▸ **AVAILABLE RECORDS**
@[simp] theorem State.setSlot_ties (s : State) (k : Nat) (v : Slot) : (s.setSlot k v).ties = s.ties := rfl
@[simp] theorem State.setSlot_ck (s : State) (k : Nat) (v : Slot) : (s.setSlot k v).ck = s.ck := rfl
@[simp] theorem State.setSlot_clk (s : State) (k : Nat) (v : Slot) : (s.setSlot k v).clk = s.clk := rfl
@[simp] theorem State.setSlot_td (s : State) (k : Nat) (v : Slot) : (s.setSlot k v).td = s.td := rfl
@[simp] theorem State.setSlot_rs (s : State) (k : Nat) (v : Slot) : (s.setSlot k v).rs = s.rs := rfl
@[simp] theorem State.setSlot_regs (s : State) (k : Nat) (v : Slot) : (s.setSlot k v).regs = s.regs := rfl
@[simp] theorem State.setSlot_cnt (s : State) (k : Nat) (v : Slot) : (s.setSlot k v).cnt = s.cnt := rfl
@[simp] theorem State.setSlot_irq (s : State) (k : Nat) (v : Slot) : (s.setSlot k v).irq = s.irq := rfl
@[simp] theorem State.setSlot_ports (s : State) (k : Nat) (v : Slot) : (s.setSlot k v).ports = s.ports := rfl
@[simp] theorem State.setSlot_root (s : State) (k : Nat) (v : Slot) : (s.setSlot k v).root = s.root := rfl
@[simp] theorem State.setSlot_home (s : State) (k : Nat) (v : Slot) : (s.setSlot k v).home = s.home := rfl
@[simp] theorem State.setSlot_topo (s : State) (k : Nat) (v : Slot) : (s.setSlot k v).topo = s.topo := rfl
@[simp] theorem State.setSlot_ce (s : State) (k : Nat) (v : Slot) : (s.setSlot k v).ce = s.ce := rfl
@[simp] theorem State.setSlot_od (s : State) (k : Nat) (v : Slot) : (s.setSlot k v).od = { s.od with slots := s.od.slots.set {} k v } := rfl
@[simp] theorem State.setSlot_hf (s : State) (k : Nat) (v : Slot) : (s.setSlot k v).hf = s.hf := rfl
@[simp] theorem State.setSlot_pw (s : State) (k : Nat) (v : Slot) : (s.setSlot k v).pw = s.pw := rfl
@[simp] theorem State.setSlot_gang (s : State) (k : Nat) (v : Slot) : (s.setSlot k v).gang = s.gang := rfl
@[simp] theorem State.setSlot_im (s : State) (k : Nat) (v : Slot) : (s.setSlot k v).im = s.im := rfl
@[simp] theorem State.setSlot_bt (s : State) (k : Nat) (v : Slot) : (s.setSlot k v).bt = s.bt := rfl
@[simp] theorem State.setSlot_sq (s : State) (k : Nat) (v : Slot) : (s.setSlot k v).sq = s.sq := rfl
@[simp] theorem State.setSlot_ev (s : State) (k : Nat) (v : Slot) : (s.setSlot k v).ev = s.ev := rfl
@[simp] theorem State.setSlot_mm (s : State) (k : Nat) (v : Slot) : (s.setSlot k v).mm = s.mm := rfl
@[simp] theorem State.setSlot_cp (s : State) (k : Nat) (v : Slot) : (s.setSlot k v).cp = s.cp := rfl
@[simp] theorem State.setSlot_did (s : State) (k : Nat) (v : Slot) : (s.setSlot k v).did = s.did := rfl
@[simp] theorem State.setSlot_logWr (s : State) (k : Nat) (v : Slot) : (s.setSlot k v).logWr = s.logWr := rfl
@[simp] theorem State.setSlot_out (s : State) (k : Nat) (v : Slot) : (s.setSlot k v).out = s.out := rfl
@[simp] theorem State.setSlot_free (s : State) (k : Nat) (v : Slot) : (s.setSlot k v).free = s.free := rfl
@[simp] theorem State.setSlot_pending (s : State) (k : Nat) (v : Slot) : (s.setSlot k v).pending = s.pending := rfl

▸ **DESCRIPTION OF THE TASK**
Set down, exactly as they stand above, the lines starting with the line with "s.rs := rfl" and going on through the line with "s.ports := rfl", and no others.

▸ **THE ANSWER**
@[simp] theorem State.setSlot_rs (s : State) (k : Nat) (v : Slot) : (s.setSlot k v).rs = s.rs := rfl
@[simp] theorem State.setSlot_regs (s : State) (k : Nat) (v : Slot) : (s.setSlot k v).regs = s.regs := rfl
@[simp] theorem State.setSlot_cnt (s : State) (k : Nat) (v : Slot) : (s.setSlot k v).cnt = s.cnt := rfl
@[simp] theorem State.setSlot_irq (s : State) (k : Nat) (v : Slot) : (s.setSlot k v).irq = s.irq := rfl
@[simp] theorem State.setSlot_ports (s : State) (k : Nat) (v : Slot) : (s.setSlot k v).ports = s.ports := rfl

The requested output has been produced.